Best Rangeman photos IMHO - W44NE G, Gripmaster, Pachoe and BevoWatch

Cheers, Piowa


----------



## stbob

Count me in...
















_GW-9400-1CR_


----------



## salimuk

new one


----------



## bigswifty1

And here's mine. I have another (a desert camo band model), will post a photo of that tomorrow. But for now:


----------



## bigswifty1

And as promised, the Desert Camo, out for a night bushwalking. So sign me up for a two count.


----------



## banderor

Here's a forgotten shot found on an old memory card this morning. Guess this is the best place to post it.


----------



## harald-hans

Please count me in ...


----------



## bncrpt

Better add another one Piowa I've gone to the ... um....light side lol


----------



## bncrpt

View attachment 13548085

Better add another one Piowa I've gone to the ... um....light side lol


----------



## IndianaFuzz

Add me to the list! Picked this up used on the bay. Though as soon as my new set of clear bezel and straps arrives, this will become a "ghost of Rangeman"... I think it will look sick!


----------



## arcata

I sold a number of G Shocks this Fall---including the GW9400. I still have around 3 to go but decided I missed the Rangeman a lot--ordered a new one and it arrived yesterday--quite happy that I got this one again.


----------



## IndianaFuzz

Ok, the new aftermarket bezel and strap finally arrived. I present to you...the Ghost Of Rangeman. I love it! It just has a different feel and presence than anything else I currently own. It's almost like a grown up, manly version of that old see through Swatch from back in the day when I was a kid. And as a bonus, it seems to fluoresce under a black light to boot. Cool!


----------



## gruntmedik

New work watch.


----------



## ItsMeElvis

Mine came Saturday, can add me


----------



## Stuey63

Olive negative here...

May soon convert to positive; shame because I love the dark look. But part of my like of digital is the quick readability.


----------



## AirWatch

*Stay negative!*


----------



## jlauwrence2

IndianaFuzz said:


> Ok, the new aftermarket bezel and strap finally arrived. I present to you...the Ghost Of Rangeman. I love it! It just has a different feel and presence than anything else I currently own. It's almost like a grown up, manly version of that old see through Swatch from back in the day when I was a kid. And as a bonus, it seems to fluoresce under a black light to boot. Cool!
> 
> View attachment 13600215
> View attachment 13600217
> View attachment 13600219


Nicely done sir!


----------



## Dxnnis

Find myself being drawn to this model, reminds me in some ways of my GW7900 in styling. So many I would like to get next it's crazy


----------



## kenls

Dxnnis said:


> Find myself being drawn to this model, reminds me in some ways of my GW7900 in styling. So many I would like to get next it's crazy


Although they don't get worn by me all that often, when I do wear one, it fulfills all of my daily requirements. This was the first G-shock I modded.


----------



## liangliangyu

AirWatch said:


> *Stay negative!*


Best looking G-Shock!

Sent from my iPhone using Tapatalk


----------



## Dxnnis

kenls said:


> Although they don't get worn by me all that often, when I do wear one, it fulfills all of my daily requirements. This was the first G-shock I modded.

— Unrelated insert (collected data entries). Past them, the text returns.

-- ==== Sys2Proof/Laws/Memory.lean ====
section
/-!
SUPPORT. The laws of the sparse canonical form, of memory and of the counter table: a read after a write, and that
every operation keeps the canonical form.
-/

namespace Sys2Proof.Machine

section Sparse

variable {β : Type} [DecidableEq β] {d : β}

theorem sparseWf_nil : sparseWf d [] := ⟨List.Pairwise.nil, by simp⟩

theorem sparseWf_tail {p : Nat × β} {m : List (Nat × β)} (h : sparseWf d (p :: m)) : sparseWf d m :=
  ⟨(List.pairwise_cons.mp h.1).2, fun q hq => h.2 q (List.mem_cons_of_mem _ hq)⟩

theorem sparseWf_cons {p : Nat × β} {m : List (Nat × β)} :
    sparseWf d (p :: m) ↔ (∀ q ∈ m, p.1 < q.1) ∧ p.2 ≠ d ∧ sparseWf d m := by
  simp [sparseWf, List.pairwise_cons]
  tauto

omit [DecidableEq β] in
/-- An index below every listed one reads as the default. -/
theorem sparseRead_of_lt {m : List (Nat × β)} {a : Nat} (h : ∀ q ∈ m, a < q.1) : sparseRead d m a = d := by
  induction m with
  | nil => rfl
  | cons p rest ih =>
    have hp := h p (by simp)
    simp only [sparseRead]
    rw [if_neg (by omega), ih fun q hq => h q (List.mem_cons_of_mem _ hq)]

/-- Every entry of the list after a write is the written one or an old one. -/
theorem mem_sparseWrite {m : List (Nat × β)} {a : Nat} {v : β} {q : Nat × β} (h : q ∈ sparseWrite d m a v) :
    q = (a, v) ∧ v ≠ d ∨ q ∈ m := by
  induction m with
  | nil => by_cases hv : v = d <;> simp_all [sparseWrite]
  | cons p rest ih =>
    simp only [sparseWrite] at h
    split_ifs at h with h1 h2 h3 h4
    · exact .inr h
    · rcases List.mem_cons.mp h with h | h
      · exact .inl ⟨h, h2⟩
      · exact .inr h
    · exact .inr (List.mem_cons_of_mem _ h)
    · rcases List.mem_cons.mp h with h | h
      · exact .inl ⟨h, h4⟩
      · exact .inr (List.mem_cons_of_mem _ h)
    · rcases List.mem_cons.mp h with h | h
      · exact .inr (by simp [h])
      · rcases ih h with h | h
        · exact .inl h
        · exact .inr (List.mem_cons_of_mem _ h)

/-- A write keeps the canonical form. -/
theorem sparseWrite_wf {m : List (Nat × β)} (h : sparseWf d m) (a : Nat) (v : β) : sparseWf d (sparseWrite d m a v) := by
  induction m with
  | nil => by_cases hv : v = d <;> simp [sparseWrite, hv, sparseWf]
  | cons p rest ih =>
    obtain ⟨hlt, hne, hr⟩ := sparseWf_cons.mp h
    simp only [sparseWrite]
    split_ifs with h1 h2 h3 h4
    · exact h
    · refine sparseWf_cons.mpr ⟨?_, h2, h⟩
      intro q hq
      rcases List.mem_cons.mp hq with hq | hq
      · simpa [hq] using h1
      · exact lt_trans h1 (hlt q hq)
    · exact hr
    · exact sparseWf_cons.mpr ⟨by simpa [h3] using hlt, h4, hr⟩
    · refine sparseWf_cons.mpr ⟨?_, hne, ih hr⟩
      intro q hq
      rcases mem_sparseWrite hq with ⟨hq, -⟩ | hq
      · simp only [hq]; omega
      · exact hlt q hq

/-- A read after a write: the value written at its index, the old value at every other. -/
theorem sparseRead_write {m : List (Nat × β)} (h : sparseWf d m) (a b : Nat) (v : β) :
    sparseRead d (sparseWrite d m a v) b = if b = a then v else sparseRead d m b := by
  induction m with
  | nil => by_cases hv : v = d <;> simp [sparseWrite, sparseRead, hv]
  | cons p rest ih =>
    obtain ⟨hlt, hne, hr⟩ := sparseWf_cons.mp h
    have below : ∀ c, c < p.1 → sparseRead d rest c = d := fun c hc =>
      sparseRead_of_lt fun q hq => lt_trans hc (hlt q hq)
    have here : sparseRead d rest p.1 = d := sparseRead_of_lt hlt
    rcases lt_trichotomy a p.1 with h1 | h1 | h1
    · have hn : a ≠ p.1 := by omega
      by_cases hv : v = d <;> by_cases hb : b = a <;> simp [sparseWrite, sparseRead, h1, hv, hb, hn, below a h1]
    · subst h1
      by_cases hv : v = d <;> by_cases hb : b = p.1 <;> simp [sparseWrite, sparseRead, hv, hb, here]
    · have hn : a ≠ p.1 := by omega
      have hl : ¬ a < p.1 := by omega
      by_cases hb : b = p.1
      · have : b ≠ a := by omega
        simp [sparseWrite, sparseRead, hl, hn, hb, hn.symm]
      · simp [sparseWrite, sparseRead, hl, hn, hb, ih hr]

/-- A write leaves every other index as it was, in any list. -/
theorem sparseRead_write_ne (m : List (Nat × β)) {a b : Nat} (h : b ≠ a) (v : β) :
    sparseRead d (sparseWrite d m a v) b = sparseRead d m b := by
  induction m with
  | nil => by_cases hv : v = d <;> simp [sparseWrite, sparseRead, hv, h]
  | cons p rest ih =>
    simp only [sparseWrite]
    split_ifs with h1 h2 h3 h4
    · rfl
    · simp [sparseRead, h]
    · simp [sparseRead, ← h3, h]
    · simp [sparseRead, ← h3, h]
    · simp only [sparseRead, ih]

end Sparse

/-! ## Memory -/

theorem Memory.setByte_wf {m : Memory} (h : m.wf) (a : Nat) (v : Byte) : (m.setByte a v).wf := sparseWrite_wf h a v

/-- A byte after a write of one byte. -/
theorem Memory.byte_setByte {m : Memory} (h : m.wf) (a b : Nat) (v : Byte) :
    (m.setByte a v).byte b = if b = a then v else m.byte b := sparseRead_write h a b v

theorem Memory.writeLE_wf {m : Memory} (h : m.wf) (a n v : Nat) : (m.writeLE a n v).wf := by
  induction n generalizing m a v with
  | zero => exact h
  | succ n ih => exact ih (Memory.setByte_wf h a _) _ _

/-- A byte after a little-endian write of `n` bytes (R41): one of the bytes written, or the old byte. -/
theorem Memory.byte_writeLE {m : Memory} (h : m.wf) (a n v b : Nat) :
    (m.writeLE a n v).byte b = if a ≤ b ∧ b < a + n then BitVec.ofNat 8 (v / 256 ^ (b - a)) else m.byte b := by
  induction n generalizing m a v with
  | zero => simp only [Memory.writeLE]; rw [if_neg (by omega)]
  | succ n ih =>
    rw [Memory.writeLE, ih (Memory.setByte_wf h a _), Memory.byte_setByte h]
    by_cases hb : b = a
    · subst hb; simp
    · by_cases hr : a ≤ b ∧ b < a + (n + 1)
      · have h1 : a + 1 ≤ b ∧ b < a + 1 + n := by omega
        rw [if_pos h1, if_pos hr, Nat.div_div_eq_div_mul, ← pow_succ', show b - (a + 1) + 1 = b - a by omega]
      · rw [if_neg (by omega), if_neg hb, if_neg hr]

/-- A byte outside the `n` bytes written stays as it was, in any memory. -/
theorem Memory.byte_writeLE_outside (m : Memory) {a n b : Nat} (v : Nat) (h : b < a ∨ a + n ≤ b) :
    (m.writeLE a n v).byte b = m.byte b := by
  induction n generalizing m a v with
  | zero => rfl
  | succ n ih => rw [Memory.writeLE, ih _ _ (by omega)]; exact sparseRead_write_ne m (by omega) _

/-- Every entry after a write of `n` bytes is one of the bytes written or an old entry. -/
theorem Memory.mem_writeLE {m : Memory} {a n v : Nat} {q : Host.Cell} (h : q ∈ m.writeLE a n v) :
    (a ≤ q.1 ∧ q.1 < a + n) ∨ q ∈ m := by
  induction n generalizing m a v with
  | zero => exact .inr h
  | succ n ih =>
    rcases ih h with h | h
    · exact .inl ⟨by omega, by omega⟩
    · rcases mem_sparseWrite h with ⟨h, -⟩ | h
      · exact .inl (by simp only [h]; omega)
      · exact .inr h

/-- The host's memory writes keep the canonical form. -/
theorem applyMemWrites_wf {p : Platform} {m : Memory} (h : m.wf) (l : List Host.Cell) : (applyMemWrites p m l).wf := by
  induction l generalizing m with
  | nil => exact h
  | cons c rest ih =>
    simp only [applyMemWrites]
    split_ifs
    · exact ih (Memory.setByte_wf h _ _)
    · exact ih h

/-- The host's memory writes change only bytes they list, in the memory region. -/
theorem byte_applyMemWrites {p : Platform} {m : Memory} {l : List Host.Cell} {a : Nat}
    (h : (applyMemWrites p m l).byte a ≠ m.byte a) :
    p.memBase ≤ a ∧ a < p.memBase + p.memSize ∧ ∃ v, (a, v) ∈ l := by
  induction l generalizing m with
  | nil => exact absurd rfl h
  | cons c rest ih =>
    simp only [applyMemWrites] at h
    by_cases hc : a = c.1 ∧ Platform.inRange p c.1 1 = true
    · obtain ⟨rfl, hin⟩ := hc
      simp only [Platform.inRange, Bool.and_eq_true, decide_eq_true_eq] at hin
      exact ⟨hin.1, by omega, c.2, by simp⟩
    · have hm : (if Platform.inRange p c.1 1 then m.setByte c.1 c.2 else m).byte a = m.byte a := by
        split_ifs with hi
        · exact sparseRead_write_ne m (fun he => hc ⟨he, hi⟩) _
        · rfl
      rw [← hm] at h
      obtain ⟨h1, h2, v, hv⟩ := ih h
      exact ⟨h1, h2, v, List.mem_cons_of_mem _ hv⟩

/-- Every entry after the host's memory writes lies in the memory region or is an old entry. -/
theorem mem_applyMemWrites {p : Platform} {m : Memory} {l : List Host.Cell} {q : Host.Cell}
    (h : q ∈ applyMemWrites p m l) : (p.memBase ≤ q.1 ∧ q.1 < p.memBase + p.memSize) ∨ q ∈ m := by
  induction l generalizing m with
  | nil => exact .inr h
  | cons c rest ih =>
    simp only [applyMemWrites] at h
    rcases ih h with h | h
    · exact .inl h
    · split_ifs at h with hin
      · rcases mem_sparseWrite h with ⟨h, -⟩ | h
        · simp only [Platform.inRange, Bool.and_eq_true, decide_eq_true_eq] at hin
          exact .inl (by simp only [h]; omega)
        · exact .inr h
      · exact .inr h

/-- The image of a launch is in canonical form. -/
theorem launchImage_wf (p : Platform) (image : List Host.Cell) : (launchImage p image).wf :=
  applyMemWrites_wf (m := []) sparseWf_nil image

/-- The memory after reset is in canonical form: nothing is listed. -/
theorem reset_mem_wf : State.reset.mem.wf := sparseWf_nil

theorem State.memWrite_wf {s : State} (h : s.mem.wf) (a : Word) (n : Nat) (v : Word) : (s.memWrite a n v).mem.wf :=
  Memory.writeLE_wf h _ _ _

theorem State.withFetchWord_wf {s : State} (h : s.mem.wf) (nbits w : Nat) : (s.withFetchWord nbits w).mem.wf :=
  Memory.writeLE_wf h _ _ _

theorem State.applyReply_wf {s : State} (h : s.mem.wf) (r : HostReply) : (s.applyReply r).mem.wf :=
  applyMemWrites_wf h _

/-! ## Reads (R40) -/

/-- The bytes from `a` on, as the sum of R40. -/
theorem Memory.readLE_eq_sum (m : Memory) (a n : Nat) :
    m.readLE a n = ((List.range n).map fun i => (m.byte (a + i)).toNat * 2 ^ (8 * i)).sum := by
  induction n generalizing a with
  | zero => rfl
  | succ n ih =>
    rw [Memory.readLE, ih, List.range_succ_eq_map, List.map_cons, List.sum_cons, List.map_map, ← List.sum_map_mul_left]
    congr 1
    · simp
    · congr 1
      apply List.map_congr_left
      intro i _
      simp only [Function.comp, show a + 1 + i = a + i.succ by omega, Nat.succ_eq_add_one, Nat.mul_add, pow_add]
      ring

theorem Memory.readLE_lt (m : Memory) (a n : Nat) : m.readLE a n < 256 ^ n := by
  induction n generalizing a with
  | zero => simp [Memory.readLE]
  | succ n ih =>
    have h1 := ih (a + 1)
    have h2 := (m.byte a).isLt
    simp only [Memory.readLE, pow_succ]
    omega

@[simp] theorem Memory.bytes_length (m : Memory) (a n : Nat) : (m.bytes a n).length = n := by
  induction n generalizing a with
  | zero => rfl
  | succ n ih => simp [Memory.bytes, ih]

/-- An access of `n` bytes is in range exactly when its first and last bytes are in the region (R39). -/
theorem Platform.inRange_iff (p : Platform) (a n : Nat) :
    Platform.inRange p a n = true ↔ p.memBase ≤ a ∧ a + n ≤ p.memBase + p.memSize := by
  simp [Platform.inRange]

theorem State.inRange_iff (s : State) (a : Word) (n : Nat) :
    s.inRange a n = true ↔ s.plat.memBase ≤ a.toNat ∧ a.toNat + n ≤ s.plat.memBase + s.plat.memSize :=
  Platform.inRange_iff _ _ _

end Sys2Proof.Machine
end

Really am considering this model myself for the next purchase, probably won't be for a while sadly. Saying that I really like the GX56 as well!


----------



## Stuey63

Stuey63 said:


> Olive negative here...
> 
> May soon convert to positive; shame because I love the dark look. But part of my like of digital is the quick readability.


OK, so I did the conversion but there's a downside - with the lines dividing the screen on the negative being silver, they are almost invisible once converted. However, on the plus side, you do retain the gold screen look. Shame about that as this screen with black dividing lines would be good.

As an aside, removing the old film was much more nerve wracking than I expected, and this coming from a guy that services his own mechanical watches. I thought I'd stuffed the LCD at one point but it was just the film getting a shattered look on it as it was removed. In the end it was easy enough, but there was that oh, no moment...

Sorry I can't remove the rotated image for some reason.


----------



## Stuey63

Apologies for the crap photos, I have a good camera but never photograph watches...must look at that thread on taking watch pics!


----------



## Davidro

Saw this today in HK $HK or USD280. Seems like a good deal. Still umming and arrrr-ing









MI MAX 2 / Tapatalk


----------



## kenls

Davidro said:


> Saw this today in HK $HK or USD280. Seems like a good deal. Still umming and arrrr-ing
> 
> 
> 
> 
> 
> 
> 
> 
> 
> MI MAX 2 / Tapatalk


I know exactly what I'd do


----------



## BADY

Count me in.
Ready for some "night ops". Airsoft style.
GW-9400-3ER


----------



## Wanderer16

Sent from my iPhone using Tapatalk


----------



## andyahs

Bumping this thread. My 7th Rangeman


----------



## Time4Playnow

Wanderer16 said:


> Sent from my iPhone using Tapatalk


Just FYI, the forum rules don't allow photos of weapons (guns or knives) whatsoever. When the mods discover it, they will delete your photo. Be aware, for future reference when posting.


----------



## Gorg Karlo

+1 here

Got it as vanilla GW-9400-1. Changed the module for that of the GW-9430 when the original developed OPEN error message months after a condensation incident. Hydro modded now. Cheers!


----------



## Nick69Nicky

Hello everybody. Count me in


----------



## Maddog1970

Mine...pending the arrival of my olive case and strap to switch over....


----------



## Solar Atomic

Mud Buddy. What a beautiful and timeless G Shock. Why did Casio have to ruin the strap so badly


----------



## jhe888

I've got a black positive model on the way.


----------



## London006

One of my favourites


----------



## gartner

Came in yesterday and still smelled fresh. Serial number 202A136I, so made on May the 16th this year.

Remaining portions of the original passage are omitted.